The finding of phasic DA firing in animal studies has motivated several neuroimaging studies in humans. These imaging studies have consistently observed reward-related activity in the striatum (for reviews, see Knutson and Cooper, 2005, McClure et al., 2004), which are known to receive significant DA projections from the midbrain (Lidow et al., 1989, Lynd-Balta and Haber, 1994). Responding for rewards increases [11C] raclopride (a dopamine marker) binding in the striatum (Koepp et al., 1998, Zald et al., 2004). Moreover, striatal activity increases in response to rewarding stimuli such as cocaine and amphetamine infusion (Breiter et al., 1997, Knutson et al., 2004), beautiful faces (Aharon et al., 2001), juice (Berns et al., 2001, McClure et al., 2003, O'Doherty et al., 2002) and monetary rewards (Breiter et al., 2001, Delgado et al., 2003, Dreher et al., 2006, Elliott et al., 2000, Haruno et al., 2004, Knutson et al., 2000). Consistent with Schultz et al. (1997), imaging experiments have found reward prediction error signals in the putamen (McClure et al., 2003) and nucleus accumbens (O'Doherty et al., 2003).

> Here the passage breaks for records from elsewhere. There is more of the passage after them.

-- ==== Sys2Proof/Machine/Step.lean ====
section
/-! DEFINITION. One step of the machine. The PSU fetches nothing (10_state.md R32): its operations are the
transactions the outside presents, oldest first (log 1). -/

namespace Sys2Proof.Machine

/-- One step: one event of the outside (10_state.md R31, 70_reset_and_hazards.md R280). -/
def step (s : State) : Host.Outcome State Fault Refusal := takeNext s

/-- The state with the descriptor `w` as its very next transaction, in front of the pending events: the PSU has no
program memory, so this stands for the dispatch layer's presenting it (log 1). -/
def State.withFetchWord (s : State) (nbits w : Nat) : State :=
  s.withInputs (.transaction (bareTransaction (BitVec.ofNat 32 (w % 2 ^ nbits))) :: s.inputs)

end Sys2Proof.Machine
end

However, there are little data concerning how networks involved in cognitive control interact with reward prediction and error signals during decision making. Understanding this interaction is important because it has been proposed that dopaminergic reward pathways may serve as motivating and learning signals in the dynamic allocation of resources during decision making (Cohen et al., 2002, Holroyd and Coles, 2002, Montague et al., 2004, Schultz, 2002).
Here we used pupillometry and functional MRI (fMRI) to examine the response of control networks in a gambling paradigm similar to that employed by Critchley et al. (2001). Gambling paradigms have been used to investigate human decision making (Breiter et al., 2001, Critchley et al., 2001, Delgado et al., 2000, Elliott et al., 2000, Rogers et al., 1999), in part because they enable researchers to manipulate both the demands for cognitive control and the level of reward expectation. In the current study, subjects made decisions under varying levels of reward uncertainty and received monetary feedback that confirmed or violated these expectations. This design has the advantage of being able to dissociate processes of cognitive control that are associated with decision uncertainty from reward processes associated with trial outcome (Maunsell, 2004).
We hypothesized that both the uncertainty of decisions and the degree to which outcomes violate expectations would be associated with increased activity in frontal control networks. In contrast, as has been well established in the literature, we expected to confirm that activity in subcortical reward pathways would depend primarily on reward outcome. Dissociation of the effects of reward and increased demands for cognitive control should be most apparent on trials involving an unexpected loss, which would lead to augmented frontal recruitment.
Interpretation of the results of the present study may be complicated by the fact that uncertainty and expected value covaried because the level of reward expectation was manipulated while holding the amount of reward constant. Because the expected value of a reward is its amount times its probability, it follows that increasing uncertainty by decreasing reward probability lowers expected value. However, Knutson et al. (2005) have shown that activity in medial prefrontal regions is positively correlated with overall expected value. Therefore, one would expect that if expected value is the dominant factor, then activity in these regions should be depressed on uncertain (low expected value) trials, whereas if uncertainty is the critical factor in this paradigm, as we hypothesize, then activity should increase.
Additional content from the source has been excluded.